At that very moment, over on the other side of the city of Jerusalem, the Sanhedrin had come together. They were the ones who would arrest Him and turn Him over to the Roman authorities to be crucified. Here’s what they plotted, “We won’t take Him on the feast day lest there be an uproar among the people.” They met together and decided, “Not on the feast day. This city is filled with people and He’s popular among the crowd. We dare not crucify Him on Passover. We’ll wait until the crowd starts leaving Jerusalem, and then we’ll put our hands on Him.” There’s a noticeable difference of opinion, isn’t there? Jesus said, “I’m going to die on the feast day,” while the very ones who were to put Him to death said, “Not on the feast day.” When did He die? He died on the feast day because He had full charge of His own death. My friend, He will not be dying as a martyr on the cross.

Let’s come back to the text used by these who preach and teach — even today — that Jesus died as only a martyr, and He did so merely to set us an example.

For even hereunto were ye called, because Christ also suffered for us, leaving us an example, that ye should follow his steps. (1 Peter 2:21)

Notice that there is an orderly sequence of events that is chronological here. And there is one thing you have to admit about Simon Peter — he is logical. Peter says that Christ suffered first for us. And since He suffered first for us, then you and I come and accept Him as our Savior who died for our sins. Then He becomes an example to us, but only after we have accepted and received Him. Somebody says, “Can you be sure of that?” Yes, first I know it because Simon Peter himself says so — and that’s the danger of lifting out a verse from its context. First Peter 2:21 doesn’t stand by itself. You have to put 1 Peter 2:24 with it,

Who his own self bore our sins in his own body on the tree, that we, being dead to sins, should live unto righteousness; by whose stripes ye were healed.
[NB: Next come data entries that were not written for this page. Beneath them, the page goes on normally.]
-- ==== Sys2Proof/Tests/Slice0.lean ====
section
/-! SUPPORT. Tests: words written out from the encoding tables, terms that the checks refuse, single steps, and for every
statement with hypotheses a state and operands that meet them. -/

namespace Sys2Proof.Tests

open Sys2Proof Sys2Proof.Machine

/-! ### Helpers -/

/-- A word of form O3 with every field 0 and type .s64. -/
def o3 : O3 := { p := false, v := false, dst := .s 1, a := .lit 0, b := .lit 0, c := .v 0, g := 0, gn := false, ty := .s64, mod := 0 }

/-- The fields of an O3 word that most decode tests share. -/
def raw (d : Dst) (a b c : Src) (t : Ty) : O3 :=
  { p := false, v := false, dst := d, a := a, b := b, c := c, g := 0, gn := false, ty := t, mod := 0 }

/-- The reset state with strand 0 of spindle 0 changed. -/
def one (f : Strand → Strand) : State := updStrand 0 0 f State.reset

/-- The reset state with spindle 0 changed. -/
def spin (f : Spindle → Spindle) : State := updSpindle 0 f State.reset

/-! ### Decoding: words written out from the encodings (R45 to R52, R61) -/

theorem test_decode_01 : decodeTableWord 64 0x41060A02_81000030 =
    some (.add { raw (.s 1) (.s 1) (.s 2) (.v 0) .s64 with v := true }) := by decide
theorem test_decode_01_idx : decodeTableWord 64 0x01661600_00000030 = some (.idx (raw (.s 2) (.lit 0) (.v 0) (.v 0) .s64)) := by decide
theorem test_decode_02 : decodeTableWord 64 0x02060800_0000000C =
    some (.li { p := false, v := false, dst := .s 1, imm := 0, g := 0, gn := false, ty := .s64 }) := by decide
theorem test_decode_03 : decodeTableWord 64 0x03203604_00000000 = some (.movl (raw (.v 6) (.lit 2) (.v 0) (.v 0) .s8)) := by decide
theorem test_decode_03_halt : decodeTableWord 64 0x03280000_00000000 = some (.halt (raw (.v 0) (.v 0) (.v 0) (.v 0) .s8)) := by decide
theorem test_decode_03_loopi : decodeTableWord 64 0x031C0000_0800A000 =
    some (.loopi { p := false, v := false, off := 2, aux := 5, g := 0, gn := false, lid := 0 }) := by decide
theorem test_decode_04 : decodeTableWord 64 0x0404060A_00000000 = some (.trap (raw (.v 0) (.lit 5) (.v 0) (.v 0) .s8)) := by decide
theorem test_decode_08 : decodeTableWord 64 0x08101809_0380A490 =
    some (.vfma { raw (.v 3) (.v 4) (.cb 7) (.v 5) .f32 with g := 2 }) := by decide
theorem test_decode_reserved : decodeTableWord 64 0 = none ∧ decodeTableWord 64 0x0D040000_00000000 = none := by decide
theorem test_decode_09 : decodeTableWord 64 0x09041003_FE800008 =
    some (.viadd { raw (.v 2) (.v 1) (.lit 253) (.v 0) .s8 with mod := 8 }) := by decide
theorem test_decode_0A : decodeTableWord 64 0x0A0C000A_00604090 = some (.vrsqrt (raw (.v 0) (.v 5) (.v 0) (.lit 2) .f32)) := by decide
theorem test_decode_0B : decodeTableWord 64 0x0B3E2850_00000290 = some (.vredadd { raw (.s 5) (.v 40) (.v 0) (.v 0) .f32 with g := 1 }) := by decide
theorem test_decode_0C : decodeTableWord 64 0x0C1B1650_00000000 = some (.pset (raw (.p 2) (.lit 40) (.v 0) (.v 0) .s8)) := by decide
theorem test_decode_10 : decodeTableWord 64 0x100C4265_80000080 = some (.vld (raw (.v 8) (.h 2) (.lit 0) (.v 0) .b32)) := by decide
theorem test_decode_11 : decodeTableWord 64 0x11079208_00000000 = some (.trans (raw (.h 2) (.s 4) (.v 0) (.v 0) .s8)) := by decide
theorem test_decode_14 : decodeTableWord 64 0x14140602_82000000 = some (.spldef (raw (.v 0) (.lit 1) (.s 4) (.v 0) .s8)) := by decide
theorem test_decode_15_fence : decodeTableWord 64 0x15040605_85000000 = some (.fence (raw (.v 0) (.lit 2) (.lit 10) (.v 0) .s8)) := by decide
theorem test_decode_15 : decodeTableWord 64 0x150A1A63_84000030 = some (.atom (raw (.s 3) (.h 1) (.lit 8) (.v 0) .s64)) ∧
    decodeTableWord 64 0x150E2263_84000030 = some (.atomr (raw (.s 4) (.h 1) (.lit 8) (.v 0) .s64)) := by decide
theorem test_decode_18 : decodeTableWord 64 0x18040601_80600000 = some (.mqpush (raw (.v 0) (.lit 0) (.lit 0) (.lit 0) .s8)) ∧
    decodeTableWord 64 0x180C0601_80604000 = some (.cqpush (raw (.v 0) (.lit 0) (.lit 0) (.lit 2) .s8)) := by decide
theorem test_decode_1C : decodeTableWord 64 0x1C30060A_06246090 = some (.xadd (raw (.v 0) (.lit 5) (.v 12) (.p 3) .f32)) ∧
    decodeTableWord 64 0x1C2C060A_81000000 = some (.xwdef (raw (.v 0) (.lit 5) (.s 2) (.v 0) .s8)) := by decide
theorem test_decode_1C_read : decodeTableWord 64 0x1C36360B_80000000 = some (.xwread (raw (.s 6) (.lit 5) (.lit 0) (.v 0) .s8)) := by decide
theorem test_decode_20 : decodeTableWord 64 0x20121A09_01000090 = some (.losschk (raw (.s 3) (.s 4) (.cb 2) (.v 0) .f32)) ∧
    decodeTableWord 64 0x20080640_00000000 = some (.vote (raw (.v 0) (.lit 32) (.v 0) (.v 0) .s8)) := by decide
theorem test_decode_24 : decodeTableWord 64 0x24040602_00000000 = some (.bkpt (raw (.v 0) (.lit 1) (.v 0) (.v 0) .s8)) ∧
    decodeTableWord 64 0x2408060A_81800000 = some (.tmark (raw (.v 0) (.lit 5) (.s 3) (.v 0) .s8)) ∧
    decodeTableWord 64 0x240E2000_00000000 = some (.whorlsig (raw (.s 4) (.v 0) (.v 0) (.v 0) .s8)) := by decide
theorem test_decode_whorl : decodeTableWord 32 0x04400003 = some (.lde { d := 1, a := 0, b := 0, imm := 3 }) ∧
    decodeTableWord 32 0x40048004 = some (.bne { d := 0, a := 1, b := 2, imm := 4 }) ∧
    decodeTableWord 32 0x480D0000 = some (.hbin { d := 0, a := 3, b := 4, imm := 0 }) ∧
    decodeTableWord 32 0x5C000000 = some (.exit { d := 0, a := 0, b := 0, imm := 0 }) := by decide
/-- R58, R60: an addition voted beside another word, and two words that name one destination. -/
theorem test_decode_pair : (decodeGroup 0x88101809_0380A490 0x020E2000_0000800C).isOk = true ∧
    decodeGroup 0x88101809_0380A490 0x420E2000_0000800C = .error { cls := 2, op := 3, reason := 3, second := true } := by decide
/-- VPACK with TYPE 0xF and q = 0 fails TYPE (R55); VCVT.f32 from .b32 with g = 1 fails g before the source type (R59, R157). -/
theorem test_decode_0B_reasons : decodeGroup 0x0B0C1002_006000F0 0 = .error { cls := 0x0B, op := 3, reason := 6, second := false } ∧
    decodeGroup 0x0B041002_00630090 0 = .error { cls := 0x0B, op := 1, reason := 5, second := false } := by decide

/-! ### Well-formed instructions: for each check of R59 a term that it refuses -/

theorem test_wf_ok : (Instr.add o3).wf = true ∧ (Instr.vadd (raw (.v 0) (.v 1) (.v 2) (.v 0) .f32)).wf = true := by decide
/-- Step 3: V = 1 in a class with no voted form. -/
theorem test_wf_vote : (Instr.vadd { raw (.v 0) (.v 1) (.v 2) (.v 0) .f32 with v := true }).wf = false := by decide
/-- Step 5: a field that the operation does not use. -/
theorem test_wf_unused : (Instr.add { o3 with c := .lit 1 }).wf = false ∧ (Instr.halt (raw (.s 1) (.v 0) (.v 0) (.v 0) .s8)).wf = false := by decide
/-- Step 6: destination and source kinds. -/
theorem test_wf_dst : (Instr.add { o3 with dst := .v 1 }).wf = false ∧ (Instr.li { p := false, v := false, dst := .p 1, imm := 0, g := 0, gn := false, ty := .s64 }).wf = false := by decide
theorem test_wf_src : (Instr.add { o3 with a := .v 1 }).wf = false ∧ (Instr.trans (raw (.h 2) (.v 4) (.v 0) (.v 0) .s8)).wf = false := by decide
/-- Step 7: TYPE. -/
theorem test_wf_type : (Instr.add { o3 with ty := .f16 }).wf = false ∧ (Instr.add { o3 with ty := .b32 }).wf = false := by decide
/-- Step 8: MOD. -/
theorem test_wf_mod : (Instr.add { o3 with mod := 1 }).wf = false := by decide
/-- Step 9: the guard. -/
theorem test_wf_guard : (Instr.add { o3 with g := 0, gn := true }).wf = false := by decide
/-- Step 10: operands of both clusters. -/
theorem test_wf_cluster : (Instr.vadd (raw (.v 0) (.v 1) (.v 32) (.v 0) .f32)).wf = false := by decide
/-- The rows that share an operation number stand apart by their operands. -/
theorem test_wf_split : (Instr.qstatSkip (raw (.s 1) (.lit 0) (.lit 0) (.v 0) .s8)).wf = false ∧
    (Instr.lzdefBinding (raw (.v 0) (.lit 1) (.s 1) (.v 0) .s8)).wf = false := by decide
/-- R49: AUX of a word that has none, and a loop that ends before it begins. -/
theorem test_wf_b24 : (Instr.br { p := false, v := false, off := 0, aux := 1, g := 0, gn := false, lid := 0 }).wf = false ∧
    (Instr.loopi { p := false, v := false, off := 0, aux := 1, g := 0, gn := false, lid := 0 }).wf = false := by decide
/-- R387: a field that a Whorl operation does not use, and an event number of LDE above 5. -/
theorem test_wf_whorl : (Instr.exit { d := 1, a := 0, b := 0, imm := 0 }).wf = false ∧ (Instr.lde { d := 1, a := 0, b := 0, imm := 6 }).wf = false := by decide
/-- An event has no encoding. -/
theorem test_wf_event : (Instr.schedulingRound).wf = false ∧ encode .schedulingRound = none := by decide

/-! ### Single steps -/

/-- LI s1, 5 placed for the next step: the write is in flight for the next cycle, and the strand stands at the next word. -/
theorem test_step_li : (match step (State.reset.withFetchWord 64 0x02060800_0000280C) with
    | .next t => decide (((strandAt t 0 0).landings.map fun g => (g.due, g.target)) = [(1, .s 1 5)]) && decide ((strandAt t 0 0).pc = 0x8000008)
    | _ => false) = true := by decide +kernel
/-- LDI w1, −1 in a Whorl run. -/
theorem test_step_whorl : (match step (State.reset.withFetchWord 32 0x08403FFF) with
    | .next t => decide (((whorlAt t 0).run.map fun r => (r.pc, SMap.get 0 r.regs 1)) = some (1, BitVec.allOnes 64))
    | _ => false) = true := by decide +kernel
/-- An undefined class raises ILLEGAL with reason 0 or more: the handler is entered. -/
theorem test_step_illegal : (match step (State.reset.withFetchWord 64 0) with
    | .next t => decide ((strandAt t 0 0).exl = true) && decide ((strandAt t 0 0).cause.toNat % 256 = 1)
    | _ => false) = true := by decide +kernel

/-! ### The manual's worked examples -/

/-- The example of RSR in 02: 1 + 2^−10 into BF16. -/
theorem test_example_rsr : (roundFp .bf16 (.rsr 0xE000_0000) false (Fp.decode .fp32 0x3F80_2000)).1 = 0x3F81 ∧
    (roundFp .bf16 (.rsr 0xDFFF_FFFF) false (Fp.decode .fp32 0x3F80_2000)).1 = 0x3F80 := by decide +kernel
/-- The example of 02 on 127.6 into .s8. -/
theorem test_example_convert : fpToInt .rtz true 8 (Fp.decode .fp32 0x42FF_3333) = (127, flNX) ∧
    fpToInt .rne true 8 (Fp.decode .fp32 0x42FF_3333) = (127, flNV) := by decide +kernel
/-- The example of windows in 02: E = −24 with 1.5, −0.25, 2^−30 and −2^−30. -/
theorem test_example_window : (let x := [0x3FC0_0000, 0xBE80_0000, 0x3080_0000, 0xB080_0000].foldl (fun x v => xwAdd x (Fp.decode .fp32 v)) { Window.start with e := -24 }
    x.acc = 20971519 ∧ x.cnt = 4 ∧ x.ovf = false ∧ xwRead x = (0x3FA0_0000, flNX)) := by decide +kernel
/-- The example of VSCALE in 07: 1.5 by 2^−149. -/
theorem test_example_vscale : roundFp .fp32 .rne false (scaleFp (Fp.decode .fp32 0x3FC0_0000) (-149)).1 = (2, flUF ||| flNX) := by decide +kernel
/-- Lane 0 of what a word writes in flight, its flags and its cycle. -/
def written (o : Host.Outcome State Fault Refusal) : List (Nat × List Lane × BitVec 6) :=
  match o with
  | .next t => (me t).landings.map fun g => (g.due, (match g.target with | .v _ _ xs => xs.take 1 | _ => []), g.flags)
  | _ => []
/-- The example of VIADD in 07: −3 to four bytes, with and without saturation. -/
theorem test_example_viadd : (let s := one (setV 1 allLanes (List.replicate 64 0x7F01_80FE))
    let w : O3 := { raw (.v 2) (.v 1) (.lit 253) (.v 0) .s8 with mod := 8 }
    written (exec (.viadd w) s) = [(2, [0x7CFE_80FB], flISAT)] ∧ written (exec (.viadd { w with mod := 0 }) s) = [(2, [0x7CFE_7DFB], 0)]) := by decide +kernel
/-- R39: 1.0625 · 1.0625 − 1.12890625 is 0 and the shadow, which computes with 1 · 1 − 1.125, finds −0.125: SHADOW, and with
an addend of 0 both find 1.12 and no SHADOW. -/
theorem test_shadow_vfma : (let s := fun c : Nat => one (setV 3 allLanes (List.replicate 64 (BitVec.ofNat 32 c)) ∘ setV 1 allLanes (List.replicate 64 0x3F88_0000))
    let late := fun c : Nat => (match exec (.vfma (raw (.v 2) (.v 1) (.v 1) (.v 3) .f32)) (s c) with
      | .next t => (me t).landings.map fun g => g.shadow.isSome
      | _ => [])
    late 0xBF90_8000 = [true] ∧ late 0 = [false]) := by decide +kernel
/-- The example of VREDADD in 08: the tree cancels 2^24, with inexact. -/
theorem test_example_vredadd : (let xs := (upto 64).map fun l => if l = 0 then (0x4B80_0000 : Lane) else if l = 32 then 0xCB80_0000 else if l ≤ 2 then 0x3F80_0000 else 0x40E0_0000
    let s := one fun st => setP 1 allLanes 0x1_0000_0007 (setV 40 allLanes xs st)
    (match exec (.vredadd { raw (.s 5) (.v 40) (.v 0) (.v 0) .f32 with g := 1 }) s with
     | .next t => decide ((me t).landings.map (fun g => (g.due, g.target, g.flags)) = [(6, Target.s 5 0, flNX)])
     | _ => false) = true) := by decide +kernel
/-- The example of 06: TRAP #5 in the unprivileged view with nothing in flight: what the handler reads. -/
theorem test_example_trap : (match step (State.reset.withFetchWord 64 0x0404060A_00000000) with
    | .next t => decide ((strandAt t 0 0).epc = 0x800_0008) && decide ((strandAt t 0 0).cause = 0x0500_0000_0000_0080) &&
        decide ((strandAt t 0 0).estat = 0x40) && decide ((strandAt t 0 0).eaddr = 0) && decide ((strandAt t 0 0).readyAt = 2) &&
        decide (crRead t 0 (spindleAt t 0) (strandAt t 0 0) 0 = some 0xC0)
    | _ => false) = true := by decide +kernel
/-- The example of 01: spindle 429 lies on die 2, and skein 13 of it is skein 53 of the package. -/
theorem test_example_place : dieOf 429 = 2 ∧ skeinOf 429 = 2 * 20 + 13 := by decide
This is not an example that is set for us. You and I cannot suffer to wash away our own sins, much less suffer for the sins of the world. Peter is talking here about redemption. “That we, being dead to sins” — that was our condition.

“By whose stripes ye were healed.” Healed of what? I notice that when so-called faith healers use the words, “by whose stripes ye were healed,” they refer to Isaiah 53:5 rather than to this verse in 1 Peter, because Peter makes it evident that the healing is of sins. I certainly agree that the Lord Jesus came to be the Great Healer — but the Great Healer heals of sins. No human physician can handle that problem. And Peter’s use of these words from Isaiah 53:5 reveals that the prophet Isaiah was not speaking primarily of physical healing but of that which is more important and more profound, healing from sin. Now you can glorify God in your body. Again Paul says in 1 Corinthians 7:23, “Ye are bought with a price; be not ye the servants of men.” There’s nothing that contributes more to the dignity of man than to recognize that he’s a weak, lost sinner and to bow before Jesus Christ the Savior. My beloved, when you bow to Him, then you don’t have to bow to any other man. Christ makes you free. You have been bought with a price that He might set you free. What a picture we have!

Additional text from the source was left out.